(Available records)

-- ==== Sys2Proof/Machine/Corridor.lean ====
section
/-! DEFINITION. The corridor model (R21 to R48): objects, positions, capacity sums, the admission checks of R40, and
how each setting takes effect. Assumption log: 20 (PRESUMED), 21 (DESIGN CHOICE), 23 (DEDUCED), 24 (DEDUCED), 41
(DEDUCED), 42 (DEDUCED), 43 (DEDUCED), 105 (DEDUCED), 108 (DESIGN CHOICE). -/

namespace Sys2Proof

/-- The RU of a body. -/
def RuBody.toRu (b : RuBody) : Machine.Ru :=
  { station := b.scope == 1, sindex := b.sindex, ports := b.ports, path := b.path, link := b.link, flowid := b.flowid,
    vlan := b.vlan, mac := b.mac, txproc := b.txproc, chainage := b.chainage }

/-- The carrier of a body. -/
def CarrierBody.toCarrier (b : CarrierBody) : Machine.Carrier :=
  { std := b.std, scs := b.scs, bw := b.bw, duplex := b.duplex, dl := b.dl, ul := b.ul }

end Sys2Proof

namespace Sys2Proof.Machine

/-! ### Objects -/

/-- Key of a carrier. -/
def carrierKey (scope sindex carrier : Nat) : Nat := (scope * 16 + sindex) * 1024 + carrier
/-- Key of a carrier instance. -/
def instKey (ru carrier : Nat) : Nat := ru * 1024 + carrier
/-- The corridor or station cell of an RU as scope × 16 + index. -/
def Ru.place (r : Ru) : Nat := b2n r.station * 16 + r.sindex
/-- The carrier key of a carrier number on an RU. -/
def Ru.carrier (r : Ru) (c : Nat) : Nat := r.place * 1024 + c

/-- RUs of a corridor or station cell: (index, RU). -/
def rusOf (s : State) (place : Nat) : List (Nat × Ru) := s.cor.rus.filter fun x => x.2.place == place

/-- RUs of corridor `c` in position order: ascending chainage (R43). -/
def corridorRus (s : State) (c : Nat) : List (Nat × Ru) :=
  sortBy (fun x => (x.2.chainage.toNat, x.1, 0)) (rusOf s c)
/-- RUs of station cell `n` in position order: ascending index (R46). -/
def stationRus (s : State) (n : Nat) : List (Nat × Ru) := sortBy (fun x => (x.1, 0, 0)) (rusOf s (16 + n))

/-- Position of RU `i` in its corridor or station cell. -/
def ruPos (s : State) (i : Nat) : Nat :=
  match mget i s.cor.rus with
  | some r => (((if r.station then stationRus s r.sindex else corridorRus s r.sindex).map Prod.fst).idxOf? i).getD 0
  | none => 0

/-- The RU at a corridor position. -/
def ruAt (s : State) (c pos : Nat) : Option (Nat × Ru) := (corridorRus s c)[pos]?

/-- The instances of an RU: (carrier, instance). -/
def instsOn (s : State) (ru : Nat) : List (Nat × Inst) :=
  (s.cor.insts.filter fun x => x.1 / 1024 == ru).map fun x => (x.1 % 1024, x.2)

/-- The instances of a carrier: (RU, instance). -/
def instsOf (s : State) (ckey : Nat) : List (Nat × Inst) :=
  (s.cor.insts.filter fun x =>
    match mget (x.1 / 1024) s.cor.rus with
    | some r => r.carrier (x.1 % 1024) == ckey
    | none => false).map fun x => (x.1 / 1024, x.2)
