/-- TEV3 is enabled for another action than loading a steering channel's group: that of channel `ch` or of the
channel steered now (R452). -/
def tev3Taken (s : State) (ch : Nat) : Bool :=
  let act := s.field (R.TIME_TEV_CFG 3) 30 28
  let own := s.flag R.TIME_HO_CFG 31 && act == 2 + dacGroup s (s.field R.TIME_HO_CFG 26 24)
  s.flag (R.TIME_TEV_CFG 3) 31 && act != 2 + dacGroup s ch && !own

/-- Check a TIME_CONFIG setting (R437, R443 to R447, R452): ITEM, IOT × 256 + PORT, VALUE. -/
def checkTime (s : State) (item index : Nat) (value : DWord) : Status :=
  let v := value.toNat
  let k := index / 256
  let p := index % 256
  let between (lo hi : Nat) : Status := if lo ≤ v ∧ v ≤ hi then .ok else .badArg
  match item with
  | 1 => if v = 0 ∨ (v < 3 ∧ domainFits v s.time.domStored = true) then .ok else .badArg
  | 2 => if domainFits s.time.profStored v then .ok else .badArg
  | 3 =>
    if !ptpPort s k p || decide (3 < v) then .badArg
    else if 2 ≤ v ∧ 8 ≤ ((slavePorts s).filter fun x => x != (k, p)).length then .noResource else .ok
  | 4 => between 1 1000000000
  | 5 => if ptpPort s k p && satSigned 32 (toSigned 64 v) == toSigned 64 v then .ok else .badArg
  | 6 => if ptpPort s k p then between 1 255 else .badArg
  | 7 => between 1 200
  | 8 => between 1 10000
  | 9 => if iotPresent s.part k && decide (p < 4) && decide (v ≤ 8) then .ok else .badArg
  | 10 => if v % 2 ^ 3 + (v / 128 % 4) * 128 ≠ v then .badArg else if tev3Taken s (v % 8) then .badArg else .ok
  | 11 => if s.time.profile = 2 then .badArg else .ok
  | 12 => between 0 1000000
  | _ => .badArg

/-- HOLDOVER takes effect (R451, R452): TEV3 loads the steering channel's group at each whole second, and no longer
does so once steering ends. -/
def setHoldover (s : State) (v : Nat) : State :=
  let s := if s.flag R.TIME_HO_CFG 31 then s.setField (R.TIME_TEV_CFG 3) 31 31 0 else s
  let s := s.setReg R.TIME_HO_CFG (BitVec.ofNat 32 ((v / 256) * 2 ^ 31 + (v / 128 % 2) * 2 ^ 30 + (v % 8) * 2 ^ 24))
  if v / 256 = 1 then
    let s := (s.setReg64 (R.TIME_TEV_SEC 3) (BitVec.ofNat 64 (s.clk.sec + 1))).setReg (R.TIME_TEV_NS 3) 0#32
    let s := s.setReg (R.TIME_TEV_PERIOD 3) (BitVec.ofNat 32 1000000000)
    let s := s.modTime fun t => { t with tevNext := mset 3 0 t.tevNext,
                                         hoAcc := ((s.field (R.DAC_CODE (v % 8)) 15 0 * 65536 : Nat) : Int) }
    let s := s.setReg R.TIME_HO_CODE (BitVec.ofNat 32 (s.field (R.DAC_CODE (v % 8)) 15 0))
    s.setReg (R.TIME_TEV_CFG 3) (BitVec.ofNat 32 (2 ^ 31 + (2 + dacGroup s (v % 8)) * 2 ^ 28))
  else s

/-- PPS_OUT takes effect: TEV0 pulses at each whole second (R447, R453). -/
def setPpsOut (s : State) (v : Nat) : State :=
  let s := s.setField R.TIME_PPS_CFG 31 31 (if v = 0 then 0 else 1)
  if v = 0 then s.setField (R.TIME_TEV_CFG 0) 31 31 0
  else
    let s := (s.setReg64 (R.TIME_TEV_SEC 0) (BitVec.ofNat 64 (s.clk.sec + 1))).setReg (R.TIME_TEV_NS 0) 0#32
    let s := s.setReg (R.TIME_TEV_PERIOD 0) (BitVec.ofNat 32 1000000000)
    let s := s.modTime fun t => { t with tevNext := mset 0 0 t.tevNext }
    s.setReg (R.TIME_TEV_CFG 0) (BitVec.ofNat 32 (2 ^ 31 + 2 ^ 28 + v))

/-- A role takes effect (R444): a port leaves MASTER or SLAVE when its role no longer admits it. -/
def setRole (s : State) (k p v : Nat) : State :=
  let s := s.setReg (R.PTP_CFG k p) (BitVec.ofNat 32 ((if v = 0 then 0 else 2 ^ 31) + v * 2 ^ 28))
  let st := ptpState s k p
  let keep := (st == 9 && decide (2 ≤ v)) || (st == 6 && (v == 1 || v == 3))
  if keep then s
  else
    let lost := st == 9 && isRef s k p
    let s := s.setField (R.PTP_STAT k p) 31 28 (if v = 0 then 3 else 4)
    if lost then refLost s else s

(End Available records)

__What to work on__
What is needed is a count of the lines in the data that contain the word "setting"; please give it and no other words.

__Written solution__
2